##### Source material

-- ==== Sys2Proof/Machine/Fabric.lean ====
section
/-! DEFINITION. The media fabric: how entries move cells, stalls and catch-up, counters and inspection (R139 to R164). -/

namespace Sys2Proof.Machine
/-- The sideband of the next cell of a stream, VALID 1 (R141): PAR of its payload, SOG and EOG of its line group, KIND, STREAM and SEQ. A
cell of a stream without line groups is a unit of work of its own. -/
def Desc.sideband (d : Desc) (id : Nat) (payload : List Byte) : Nat :=
  let n := if d.frameGroups = 0 then 1 else d.groupCells d.curGroup
  let k := if d.frameGroups = 0 then 0 else d.moved
  cellPar payload * 2 ^ 40 + 2 ^ 39 + (decide (k = 0)).toNat * 2 ^ 38 + (decide (k + 1 = n)).toNat * 2 ^ 37 + d.kind % 8 * 2 ^ 34 +
    id % 65536 * 2 ^ 18 + k % 2 ^ 18

namespace State

/-- The slot record of a memory entry (R177). -/
def slotOf (s : State) (w : Nat) : Nat := SMap.getD s.fabric.slots ((if entOp w = 2 then entDst w else entSrc w) * 131072 + entArg w) 0

/-- The SDI input whose synchroniser buffer holds an address (R167). -/
def syncInput (s : State) (a : Nat) : Nat := a / stackBytes * 48 + (a % stackBytes - systemShare s.member) / 223948800

/-- Bytes from one frame of a buffer to the next: the slots of a synchroniser, or of the synchronisers of a group's lanes together, or the
frame's cells rounded up to 4,096 bytes (R174, R183, R207). -/
def frameStride (s : State) (d : Desc) : Nat :=
  if d.base * 4096 % stackBytes < generalOfs s.member then
    74649600 * (match s.n (O06.IN_LINK_MODE (s.syncInput (d.base * 4096))) with
      | 1 => 4
      | 2 => 2
      | _ => 1)
  else pageUp (d.frameCells * 128)

/-- An ANC stream takes the next `k` cells that its SDI port has ready (R145, R236). -/
def ancTake (s : State) (dest k : Nat) : List (List Byte) × State :=
  let q := s.fabric.anc.getD dest []
  (q.take k, { s with fabric := { s.fabric with anc := s.fabric.anc.put dest (q.drop k) } })

/-- Where the next cell of a stream lies in frame memory, by the MODE of its slot record (R149, R174, R177). -/
def cellAddr (s : State) (d : Desc) (record : Nat) : Nat :=
  let base := d.base * 4096
  match field record 62 60 with
  | 0 =>
    base + d.readFrame * s.frameStride d +
      (((List.range d.curGroup).map d.groupCells).foldl (· + ·) 0 + d.moved) * 128
  | 1 => base + d.cells % (max 1 (field record 47 26 * 32)) * 128
  | 3 => base + d.cells % (max 1 (field record 47 26 * 32)) * 128
  | _ => base + d.cells * 128

/-- The clip that a stream of FP63 writes (R186): CLIP_LOADED counts the whole units written. -/
def clipWritten (s : State) (d : Desc) : State :=
  match (List.range 256).find? fun i => s.n (O05.CLIP_STATE (0x100 + i)) == 2 && s.n (O05.CLIP_BASE (0x100 + i)) == d.base * 4096 with
  | none => s
  | some i =>
    let u := clipUnitBytes (s.n (O05.CLIP_KIND (0x100 + i))) (s.n (O05.CLIP_FORMAT (0x100 + i)))
    if u = 0 then s else s.setN (O05.CLIP_LOADED (0x100 + i)) (min (s.n (O05.CLIP_UNITS (0x100 + i))) (d.cells * 128 / u))

/-- Cells of a stream that are pending (R154). -/
def pendingCells (s : State) (id : Nat) : Nat :=
  ((s.chain.owing.filter fun o => entStream o.word == id).map (·.cells)).foldl (· + ·) 0

/-- A cell reaches an IP port for a sender: of a picture at its place, where what was not read before it is that of the picture before (R72, R365);
of an ANC unit after the cells before it (R367). -/
def ipFeed (s : State) (d : Desc) (cell : List Byte) : State :=
  let i := tagPath d.dest - 0x100
  let put (l : List (List Byte)) : State := { s with net := { s.net with stage := s.net.stage.put i l } }
  let l := s.net.stage.getD i []
  if tagPath d.dest < 0x100 ∨ 0x900 ≤ tagPath d.dest then s
  else if d.kind = 2 then put (l ++ [cell])
  else if d.kind = 0 ∧ d.frameGroups ≠ 0 then
    let l := if l = [] ∨ (d.curGroup = 0 ∧ d.moved = 0) then (l ++ [[]]).drop (l.length - 2) else l
    let now := (l.getLast?).getD []
    let was := (l.dropLast.getLast?).getD []
    let at_ := (d.curGroup / d.groups * d.lines + 8 * (d.curGroup % d.groups)) * d.lineBytes + 128 * d.moved
    put (l.dropLast ++ [padTo at_ (now ++ was.drop now.length) ++ cell.take d.cellBytes])
  else s

/-- The receiver whose ring a stream writes (R371). -/
def ringOf (d : Desc) : Option Nat := if 0x4000 ≤ d.dest ∧ d.dest < 0x4800 then some (d.dest - 0x4000) else none

/-- Up to some cells of the line groups that a receiver has closed, each group from the start of a cell, and the line groups that are left (R371). The
first argument is the number of cells. -/
def rxCut : Nat → List (Nat × Nat × List Byte) → List (List Byte) × List (Nat × Nat × List Byte)
  | 0, q => ([], q)
  | _ + 1, [] => ([], [])
  | n + 1, e :: q =>
    let r := rxCut n (if e.2.2.length ≤ 128 then q else (e.1, e.2.1, e.2.2.drop 128) :: q)
    (padTo 128 (e.2.2.take 128) :: r.1, r.2)

/-- A receiver's write takes its cells from the line groups that have closed; its stream stands where the first of them belongs. -/
def rxReady (s : State) (id i cells : Nat) (d : Desc) : List (List Byte) × State :=
  match SMap.find? s.net.rx i with
  | none => ([], s)
  | some x =>
    let r := rxCut cells x.queue
    let t : State := { s with net := { s.net with rx := s.net.rx.put i { x with queue := r.2 } } }
    match x.queue with
    | [] => ([], s)
    | e :: _ => (r.1, if s.pendingCells id ≠ 0 then t else t.setDesc id { d with
        curGroup := e.2.1, frameIndex := if d.frames = 0 then 0 else e.1 % d.frames
        moved := d.groupCells e.2.1 - ceilDiv e.2.2.length 128 })

/-- A cell reaches a client that holds what it carries: a bushel or a sender; a trunk port sends it on as a MEDIA cell (R139, R439, R453). -/
def deliverCell (s : State) (port id : Nat) (d : Desc) (cell : List Byte) : State :=
  match portClient s.member port with
  | 3 => s.feed d cell
  | 4 => s.ipFeed d cell
  | 5 => if d.trunkOut < 32 then s.sendCell d.trunkOut 1 (d.sideband id cell) cell false else s
  | _ => s

/-- One cell of an entry is issued: its memory access, its stream's position, and the cell with its sideband (R141, R152, R154). In HBM
bypass, and where a word of it has a UE, a read issues it invalid; in bypass a write discards it (R127, R170). -/
def issueCell (s : State) (w : Nat) (data : List Byte) : State :=
  match s.desc? (entStream w) with
  | none => s
  | some d =>
    let a := s.cellAddr d (s.slotOf w)
    let t := s.setDesc (entStream w) d.advance
    if entOp w = 2 then
      let t := t.validCells (entDst w)
      if s.clocks.hbmBypass then t
      else
        let t := t.fmWrite a (padTo 128 data)
        if entSrc w = 63 then t.clipWritten d.advance else t
    else if entOp w = 3 then
      if s.clocks.hbmBypass then t.invalidCells (entDst w) 1
      else
        let words := (List.range 8).filter fun j => s.fmem.bad.contains (a + 16 * j)
        let cell := if words ≠ [] then t.damagedCell a words else if data = [] then t.fmRead a 128 else data
        -- a save carries damaged units as they read (R187)
        let t := if entDst w = 63 ∧ d.dest ≠ 0xFFFF then t.relayIn (d.dest - 0x2000) cell else t
        if words ≠ [] then (t.invalidCells (entDst w) 1).substitute (entStream w)
        else ((t.deliverCell (entDst w) (entStream w) d cell).emit (.media 4 (entDst w) (d.sideband (entStream w) cell :: cell.map (·.toNat)))).validCells (entDst w)
    else
      ((if entOp w = 4 ∨ 4 ≤ portClient t.member (entDst w) then t.deliverCell (entDst w) (entStream w) d (padTo 128 data) else t).emit
        (.media 4 (entDst w) (d.sideband (entStream w) (padTo 128 data) :: (padTo 128 data).map (·.toNat)))).validCells (entDst w)

/-- `k` cells of an entry are issued. -/
def issueCells (s : State) (w k : Nat) (data : List (List Byte)) : State :=
  let t := (s.bump (O04.CELLS_OUT (entSrc w)) k).bump (O04.CELLS_IN (entDst w)) k
  t.forEach (List.range k) fun t j => t.issueCell w (data.getD j [])

/-- Issue up to `m` cells of the pending entries that `p` takes, in the order in which they fell due (R154). -/
def issueFrom (p : Owing → Bool) (s : State) : List Owing → Nat → State × List Owing
  | [], _ => (s, [])
  | o :: l, m =>
    if p o && decide (0 < m) then
      let k := min m o.cells
      let r := issueFrom p (s.issueCells o.word k (o.data.take k)) l (m - k)
      (r.1, if o.cells ≤ k then r.2 else { o with cells := o.cells - k, data := o.data.drop k } :: r.2)
    else
      let r := issueFrom p s l m
      (r.1, o :: r.2)

/-- The pending cells that `p` takes issue, `m` of them. -/
def settle (s : State) (p : Owing → Bool) (m : Nat) : State :=
  let r := issueFrom p s s.chain.owing m
  { r.1 with chain := { r.1.chain with owing := r.2 } }

/-- An entry is in the active bank of a chain that runs, in a tick whose seam has not begun (R55, R59). -/
def inChain (s : State) (link w : Nat) : Bool := s.running && s.tick.inTick && s.chain.active.contains (link, w)

/-- The slots that a memory entry leaves idle serve the control bus in this tick (R54, R175). -/
def slotsIdle (s : State) (w due : Nat) : State :=
  if ¬ entMem w then s
  else { s with bus := { s.bus with
    idle := s.bus.idle.put (entStack w) (s.bus.idle.getD (entStack w) 0 + (charge (entCells w) - charge due)) } }

/-- An entry's granted cycles: `due` cells fall due, and all but those that its stalls hold back issue; the stalls of an entry add, and so do
their causes (R152 to R154, R188). -/
def runEntry (s : State) (link w due : Nat) (data : List (List Byte)) : State :=
  let idle := entCells w - due
  let held := s.chain.stalls.filter fun o => o.link == link && o.word == w
  let back := min ((held.map (·.cells)).foldl (· + ·) 0) due
  let same := s.chain.owing.filter fun o => entStream o.word == entStream w
  let cause := ((held ++ same).map (·.cause)).foldl (· ||| ·) 0
  let own : Owing := ⟨w, link, due, cause, data⟩
  let c := s.chain
  let t := { s with chain := { c with
    owing := if due = 0 then c.owing else c.owing ++ [own]
    stalls := c.stalls.filter fun o => !(o.link == link && o.word == w) } }
  let t := if idle = 0 then t else (t.bump (O04.IDLE_OUT (entSrc w)) idle).slotsIdle w due
  t.settle (fun o => entStream o.word == entStream w) (due - back)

##########

* [What you need to do] Exactly the lines above from the one with "def issueCell (s" to the one with "else if entOp w = 3 then", both included, are to be quoted; leave the rest out.

* [Exercise response]
def issueCell (s : State) (w : Nat) (data : List Byte) : State :=
  match s.desc? (entStream w) with
  | none => s
  | some d =>
    let a := s.cellAddr d (s.slotOf w)
    let t := s.setDesc (entStream w) d.advance
    if entOp w = 2 then
      let t := t.validCells (entDst w)
      if s.clocks.hbmBypass then t
      else
        let t := t.fmWrite a (padTo 128 data)
        if entSrc w = 63 then t.clipWritten d.advance else t
    else if entOp w = 3 then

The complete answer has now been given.